*EXERCISE:* In the entries that follow, the lines from the one with "s.barMsgs := rfl" through the one with "s.devId := rfl" are the ones to write out, exactly and with both ends included. Nothing else should appear.

Stored entries:
---------------
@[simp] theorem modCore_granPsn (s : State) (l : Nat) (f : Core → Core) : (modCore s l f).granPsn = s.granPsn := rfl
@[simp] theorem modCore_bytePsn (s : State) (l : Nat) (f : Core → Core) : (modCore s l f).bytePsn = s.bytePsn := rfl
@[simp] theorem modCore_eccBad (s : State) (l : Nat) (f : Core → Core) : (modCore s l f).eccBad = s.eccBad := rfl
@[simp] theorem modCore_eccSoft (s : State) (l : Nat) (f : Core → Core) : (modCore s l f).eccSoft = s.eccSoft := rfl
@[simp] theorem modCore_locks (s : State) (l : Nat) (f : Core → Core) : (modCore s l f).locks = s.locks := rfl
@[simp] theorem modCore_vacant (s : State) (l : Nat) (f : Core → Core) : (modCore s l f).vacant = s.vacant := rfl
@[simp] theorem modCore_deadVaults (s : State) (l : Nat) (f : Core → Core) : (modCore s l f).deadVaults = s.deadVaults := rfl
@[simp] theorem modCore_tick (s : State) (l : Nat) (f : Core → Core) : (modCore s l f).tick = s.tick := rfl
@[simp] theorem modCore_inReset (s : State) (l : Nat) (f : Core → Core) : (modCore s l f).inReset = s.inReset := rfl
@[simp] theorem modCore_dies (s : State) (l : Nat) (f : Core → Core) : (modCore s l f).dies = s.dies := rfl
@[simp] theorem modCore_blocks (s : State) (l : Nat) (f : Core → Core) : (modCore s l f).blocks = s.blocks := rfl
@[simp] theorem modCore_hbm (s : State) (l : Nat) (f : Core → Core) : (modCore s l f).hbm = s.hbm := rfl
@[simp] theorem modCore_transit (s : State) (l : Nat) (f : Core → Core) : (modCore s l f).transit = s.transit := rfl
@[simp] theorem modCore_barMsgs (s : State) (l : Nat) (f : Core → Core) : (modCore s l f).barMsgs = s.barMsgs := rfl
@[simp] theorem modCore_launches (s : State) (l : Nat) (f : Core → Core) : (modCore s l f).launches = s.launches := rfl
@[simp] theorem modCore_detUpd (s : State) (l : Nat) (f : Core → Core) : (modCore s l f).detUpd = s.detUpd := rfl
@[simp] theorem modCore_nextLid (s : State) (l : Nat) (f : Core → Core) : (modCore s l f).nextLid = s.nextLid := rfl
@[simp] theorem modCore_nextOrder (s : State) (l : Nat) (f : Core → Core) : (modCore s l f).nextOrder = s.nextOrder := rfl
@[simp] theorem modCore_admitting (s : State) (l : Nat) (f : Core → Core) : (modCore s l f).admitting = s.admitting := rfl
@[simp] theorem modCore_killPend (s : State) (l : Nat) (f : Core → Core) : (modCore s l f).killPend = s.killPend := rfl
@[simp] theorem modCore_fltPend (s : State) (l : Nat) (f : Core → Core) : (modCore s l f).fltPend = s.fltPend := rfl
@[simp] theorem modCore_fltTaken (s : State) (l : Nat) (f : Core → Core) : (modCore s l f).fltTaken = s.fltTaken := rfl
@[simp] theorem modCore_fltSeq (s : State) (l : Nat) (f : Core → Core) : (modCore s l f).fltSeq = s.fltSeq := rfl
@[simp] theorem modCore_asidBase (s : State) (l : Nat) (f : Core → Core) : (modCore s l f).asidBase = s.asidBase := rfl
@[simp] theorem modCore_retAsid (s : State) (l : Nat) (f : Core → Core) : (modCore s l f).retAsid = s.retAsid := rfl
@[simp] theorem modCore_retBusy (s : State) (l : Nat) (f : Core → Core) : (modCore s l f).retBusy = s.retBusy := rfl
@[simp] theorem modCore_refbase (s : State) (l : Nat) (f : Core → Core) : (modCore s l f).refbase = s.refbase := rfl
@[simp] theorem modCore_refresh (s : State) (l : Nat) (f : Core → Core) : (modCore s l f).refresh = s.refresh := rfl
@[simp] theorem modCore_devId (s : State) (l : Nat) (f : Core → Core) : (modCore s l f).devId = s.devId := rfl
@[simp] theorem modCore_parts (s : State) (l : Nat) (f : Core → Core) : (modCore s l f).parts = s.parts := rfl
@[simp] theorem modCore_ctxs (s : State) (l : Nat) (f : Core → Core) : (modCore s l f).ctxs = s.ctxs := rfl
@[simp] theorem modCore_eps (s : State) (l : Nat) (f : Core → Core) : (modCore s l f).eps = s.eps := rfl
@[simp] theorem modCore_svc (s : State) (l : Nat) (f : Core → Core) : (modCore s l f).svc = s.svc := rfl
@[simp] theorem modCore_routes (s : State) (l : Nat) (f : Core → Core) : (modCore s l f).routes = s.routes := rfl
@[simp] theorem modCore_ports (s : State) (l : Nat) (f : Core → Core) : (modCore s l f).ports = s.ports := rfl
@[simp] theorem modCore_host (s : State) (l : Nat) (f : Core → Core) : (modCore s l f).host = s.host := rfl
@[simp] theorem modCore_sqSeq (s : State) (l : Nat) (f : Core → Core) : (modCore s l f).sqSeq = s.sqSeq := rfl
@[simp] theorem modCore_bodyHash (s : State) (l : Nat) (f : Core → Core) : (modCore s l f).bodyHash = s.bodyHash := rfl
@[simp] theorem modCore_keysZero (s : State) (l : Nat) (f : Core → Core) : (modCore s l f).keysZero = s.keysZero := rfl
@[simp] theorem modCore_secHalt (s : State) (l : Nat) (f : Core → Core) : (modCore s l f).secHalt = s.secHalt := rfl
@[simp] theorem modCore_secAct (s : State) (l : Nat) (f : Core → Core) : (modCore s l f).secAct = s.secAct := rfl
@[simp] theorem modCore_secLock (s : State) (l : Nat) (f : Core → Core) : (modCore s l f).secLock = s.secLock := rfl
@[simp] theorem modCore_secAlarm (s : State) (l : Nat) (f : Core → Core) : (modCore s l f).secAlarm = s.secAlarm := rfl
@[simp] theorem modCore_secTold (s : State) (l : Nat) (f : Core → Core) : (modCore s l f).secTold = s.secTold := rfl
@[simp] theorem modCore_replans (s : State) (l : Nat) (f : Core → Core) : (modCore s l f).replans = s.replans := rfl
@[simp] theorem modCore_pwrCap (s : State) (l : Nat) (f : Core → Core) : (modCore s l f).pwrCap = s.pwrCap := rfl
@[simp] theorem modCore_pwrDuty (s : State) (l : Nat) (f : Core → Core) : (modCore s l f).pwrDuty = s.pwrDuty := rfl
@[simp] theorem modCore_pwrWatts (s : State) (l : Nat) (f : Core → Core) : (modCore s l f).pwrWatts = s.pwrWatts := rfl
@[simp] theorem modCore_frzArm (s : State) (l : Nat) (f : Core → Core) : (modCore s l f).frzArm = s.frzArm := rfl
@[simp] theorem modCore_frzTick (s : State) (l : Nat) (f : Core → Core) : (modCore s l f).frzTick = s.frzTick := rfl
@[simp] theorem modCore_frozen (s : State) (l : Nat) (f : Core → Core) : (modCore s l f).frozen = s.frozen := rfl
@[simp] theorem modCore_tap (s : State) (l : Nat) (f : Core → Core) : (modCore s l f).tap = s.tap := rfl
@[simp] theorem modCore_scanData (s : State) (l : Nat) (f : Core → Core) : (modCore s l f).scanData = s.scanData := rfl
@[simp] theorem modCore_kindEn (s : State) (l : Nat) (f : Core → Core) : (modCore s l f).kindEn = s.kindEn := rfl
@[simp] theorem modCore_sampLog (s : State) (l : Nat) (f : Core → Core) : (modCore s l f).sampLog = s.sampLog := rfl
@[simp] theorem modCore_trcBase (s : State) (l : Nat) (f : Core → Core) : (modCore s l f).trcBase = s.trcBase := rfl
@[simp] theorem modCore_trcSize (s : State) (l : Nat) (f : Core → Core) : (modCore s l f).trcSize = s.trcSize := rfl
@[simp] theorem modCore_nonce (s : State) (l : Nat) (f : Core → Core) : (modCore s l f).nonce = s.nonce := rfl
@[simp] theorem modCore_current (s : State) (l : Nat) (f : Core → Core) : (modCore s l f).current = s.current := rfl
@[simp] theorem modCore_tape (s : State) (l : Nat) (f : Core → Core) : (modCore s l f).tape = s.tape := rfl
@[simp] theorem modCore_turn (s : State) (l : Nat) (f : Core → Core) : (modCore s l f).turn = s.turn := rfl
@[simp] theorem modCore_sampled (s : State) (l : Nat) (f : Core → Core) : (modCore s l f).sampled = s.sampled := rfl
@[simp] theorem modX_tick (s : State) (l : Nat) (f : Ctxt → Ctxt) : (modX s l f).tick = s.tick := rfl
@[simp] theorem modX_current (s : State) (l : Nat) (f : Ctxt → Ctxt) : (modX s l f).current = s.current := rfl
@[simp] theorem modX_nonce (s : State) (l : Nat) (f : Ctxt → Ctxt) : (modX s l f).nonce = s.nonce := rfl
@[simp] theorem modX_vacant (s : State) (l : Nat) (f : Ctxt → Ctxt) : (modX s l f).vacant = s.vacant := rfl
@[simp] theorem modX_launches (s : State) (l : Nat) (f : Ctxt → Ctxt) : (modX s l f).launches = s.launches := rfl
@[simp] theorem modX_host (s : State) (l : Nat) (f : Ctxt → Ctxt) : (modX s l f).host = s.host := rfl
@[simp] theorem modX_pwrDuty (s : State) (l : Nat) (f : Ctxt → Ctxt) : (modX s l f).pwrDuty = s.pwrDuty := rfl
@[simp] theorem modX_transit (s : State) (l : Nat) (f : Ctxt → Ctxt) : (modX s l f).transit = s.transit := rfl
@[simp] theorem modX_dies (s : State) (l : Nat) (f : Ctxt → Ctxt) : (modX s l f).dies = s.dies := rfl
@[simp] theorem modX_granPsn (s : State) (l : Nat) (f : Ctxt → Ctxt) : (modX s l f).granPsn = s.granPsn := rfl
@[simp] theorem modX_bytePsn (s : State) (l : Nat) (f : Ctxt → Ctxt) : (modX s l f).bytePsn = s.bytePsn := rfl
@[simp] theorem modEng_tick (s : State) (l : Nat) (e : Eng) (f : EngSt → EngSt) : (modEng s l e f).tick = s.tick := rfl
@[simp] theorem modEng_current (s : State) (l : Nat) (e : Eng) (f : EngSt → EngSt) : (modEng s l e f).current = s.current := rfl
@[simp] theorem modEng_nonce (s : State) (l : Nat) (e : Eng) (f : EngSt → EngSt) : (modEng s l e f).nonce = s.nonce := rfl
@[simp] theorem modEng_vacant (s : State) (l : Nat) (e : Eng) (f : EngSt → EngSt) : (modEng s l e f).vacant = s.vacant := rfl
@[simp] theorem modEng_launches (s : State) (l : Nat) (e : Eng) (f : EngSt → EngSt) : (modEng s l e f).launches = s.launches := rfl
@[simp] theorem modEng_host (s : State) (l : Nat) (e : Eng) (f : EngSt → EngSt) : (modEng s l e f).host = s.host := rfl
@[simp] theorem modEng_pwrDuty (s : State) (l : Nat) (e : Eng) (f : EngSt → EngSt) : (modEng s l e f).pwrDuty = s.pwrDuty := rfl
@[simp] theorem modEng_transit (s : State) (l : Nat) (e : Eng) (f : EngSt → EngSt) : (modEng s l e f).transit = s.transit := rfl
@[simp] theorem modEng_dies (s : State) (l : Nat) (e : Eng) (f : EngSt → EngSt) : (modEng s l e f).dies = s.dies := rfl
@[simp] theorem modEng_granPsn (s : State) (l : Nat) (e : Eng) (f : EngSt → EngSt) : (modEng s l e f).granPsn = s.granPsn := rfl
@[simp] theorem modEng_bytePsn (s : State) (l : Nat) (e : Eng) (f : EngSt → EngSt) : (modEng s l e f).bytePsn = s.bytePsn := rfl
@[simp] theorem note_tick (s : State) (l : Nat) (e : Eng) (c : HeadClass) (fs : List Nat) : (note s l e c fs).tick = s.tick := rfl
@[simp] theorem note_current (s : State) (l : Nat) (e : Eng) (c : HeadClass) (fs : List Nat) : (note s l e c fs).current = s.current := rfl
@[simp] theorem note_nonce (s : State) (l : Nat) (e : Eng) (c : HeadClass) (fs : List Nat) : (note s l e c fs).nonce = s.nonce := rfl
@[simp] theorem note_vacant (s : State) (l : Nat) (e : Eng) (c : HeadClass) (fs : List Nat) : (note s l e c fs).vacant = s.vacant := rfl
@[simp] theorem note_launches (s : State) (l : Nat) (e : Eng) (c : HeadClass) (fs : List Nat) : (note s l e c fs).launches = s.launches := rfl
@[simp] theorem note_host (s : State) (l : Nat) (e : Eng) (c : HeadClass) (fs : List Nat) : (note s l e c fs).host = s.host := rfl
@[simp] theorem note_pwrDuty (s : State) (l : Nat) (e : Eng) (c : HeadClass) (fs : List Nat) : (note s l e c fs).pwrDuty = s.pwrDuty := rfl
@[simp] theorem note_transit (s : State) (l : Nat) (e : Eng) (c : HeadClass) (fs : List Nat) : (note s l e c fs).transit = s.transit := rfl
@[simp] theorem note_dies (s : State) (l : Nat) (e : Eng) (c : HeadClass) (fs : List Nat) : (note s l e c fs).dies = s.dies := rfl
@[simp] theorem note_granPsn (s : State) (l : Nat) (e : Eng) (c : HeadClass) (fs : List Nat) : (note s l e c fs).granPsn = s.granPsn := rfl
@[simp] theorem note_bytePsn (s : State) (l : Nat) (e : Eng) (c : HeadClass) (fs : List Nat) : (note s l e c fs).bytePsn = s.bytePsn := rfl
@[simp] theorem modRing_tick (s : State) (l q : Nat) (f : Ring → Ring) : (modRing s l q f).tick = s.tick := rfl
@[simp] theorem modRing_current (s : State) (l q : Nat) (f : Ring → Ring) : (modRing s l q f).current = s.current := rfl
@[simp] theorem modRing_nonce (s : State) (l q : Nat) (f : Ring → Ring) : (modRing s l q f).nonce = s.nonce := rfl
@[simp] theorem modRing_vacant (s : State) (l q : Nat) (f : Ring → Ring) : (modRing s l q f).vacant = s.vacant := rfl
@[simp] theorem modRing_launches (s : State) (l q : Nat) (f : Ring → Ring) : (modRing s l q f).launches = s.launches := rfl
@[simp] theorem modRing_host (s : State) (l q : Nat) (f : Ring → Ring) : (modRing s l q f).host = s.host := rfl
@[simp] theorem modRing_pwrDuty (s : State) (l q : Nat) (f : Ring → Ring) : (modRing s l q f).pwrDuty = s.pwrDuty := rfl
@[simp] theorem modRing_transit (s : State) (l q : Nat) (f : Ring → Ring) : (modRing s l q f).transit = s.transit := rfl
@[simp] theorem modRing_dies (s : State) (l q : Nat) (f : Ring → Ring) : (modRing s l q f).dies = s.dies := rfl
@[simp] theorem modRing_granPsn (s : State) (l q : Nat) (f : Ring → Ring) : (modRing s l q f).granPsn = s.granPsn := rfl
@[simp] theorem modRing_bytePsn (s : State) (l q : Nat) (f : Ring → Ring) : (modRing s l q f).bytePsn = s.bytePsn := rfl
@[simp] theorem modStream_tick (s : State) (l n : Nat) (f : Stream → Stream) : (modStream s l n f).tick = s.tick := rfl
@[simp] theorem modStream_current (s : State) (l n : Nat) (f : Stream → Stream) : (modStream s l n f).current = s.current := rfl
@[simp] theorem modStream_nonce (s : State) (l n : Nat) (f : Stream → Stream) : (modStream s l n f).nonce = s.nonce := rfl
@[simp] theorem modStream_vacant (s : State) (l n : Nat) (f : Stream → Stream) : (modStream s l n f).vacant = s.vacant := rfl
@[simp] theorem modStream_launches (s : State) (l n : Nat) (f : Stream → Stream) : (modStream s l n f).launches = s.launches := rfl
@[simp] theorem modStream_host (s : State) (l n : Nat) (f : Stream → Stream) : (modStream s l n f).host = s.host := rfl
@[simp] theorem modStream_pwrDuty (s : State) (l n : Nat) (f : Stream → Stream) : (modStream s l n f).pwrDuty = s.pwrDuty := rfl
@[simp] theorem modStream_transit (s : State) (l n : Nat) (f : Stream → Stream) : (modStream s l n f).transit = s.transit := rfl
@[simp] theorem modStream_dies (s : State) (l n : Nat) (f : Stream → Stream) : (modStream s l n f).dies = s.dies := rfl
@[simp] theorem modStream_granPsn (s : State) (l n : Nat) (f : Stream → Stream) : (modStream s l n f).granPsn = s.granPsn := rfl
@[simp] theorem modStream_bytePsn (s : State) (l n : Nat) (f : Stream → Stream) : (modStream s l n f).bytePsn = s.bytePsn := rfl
---------------
*OUTPUT:*
@[simp] theorem modCore_barMsgs (s : State) (l : Nat) (f : Core → Core) : (modCore s l f).barMsgs = s.barMsgs := rfl
@[simp] theorem modCore_launches (s : State) (l : Nat) (f : Core → Core) : (modCore s l f).launches = s.launches := rfl
@[simp] theorem modCore_detUpd (s : State) (l : Nat) (f : Core → Core) : (modCore s l f).detUpd = s.detUpd := rfl
@[simp] theorem modCore_nextLid (s : State) (l : Nat) (f : Core → Core) : (modCore s l f).nextLid = s.nextLid := rfl
@[simp] theorem modCore_nextOrder (s : State) (l : Nat) (f : Core → Core) : (modCore s l f).nextOrder = s.nextOrder := rfl
@[simp] theorem modCore_admitting (s : State) (l : Nat) (f : Core → Core) : (modCore s l f).admitting = s.admitting := rfl
@[simp] theorem modCore_killPend (s : State) (l : Nat) (f : Core → Core) : (modCore s l f).killPend = s.killPend := rfl
@[simp] theorem modCore_fltPend (s : State) (l : Nat) (f : Core → Core) : (modCore s l f).fltPend = s.fltPend := rfl
@[simp] theorem modCore_fltTaken (s : State) (l : Nat) (f : Core → Core) : (modCore s l f).fltTaken = s.fltTaken := rfl
@[simp] theorem modCore_fltSeq (s : State) (l : Nat) (f : Core → Core) : (modCore s l f).fltSeq = s.fltSeq := rfl
@[simp] theorem modCore_asidBase (s : State) (l : Nat) (f : Core → Core) : (modCore s l f).asidBase = s.asidBase := rfl
@[simp] theorem modCore_retAsid (s : State) (l : Nat) (f : Core → Core) : (modCore s l f).retAsid = s.retAsid := rfl
@[simp] theorem modCore_retBusy (s : State) (l : Nat) (f : Core → Core) : (modCore s l f).retBusy = s.retBusy := rfl
@[simp] theorem modCore_refbase (s : State) (l : Nat) (f : Core → Core) : (modCore s l f).refbase = s.refbase := rfl
@[simp] theorem modCore_refresh (s : State) (l : Nat) (f : Core → Core) : (modCore s l f).refresh = s.refresh := rfl
@[simp] theorem modCore_devId (s : State) (l : Nat) (f : Core → Core) : (modCore s l f).devId = s.devId := rfl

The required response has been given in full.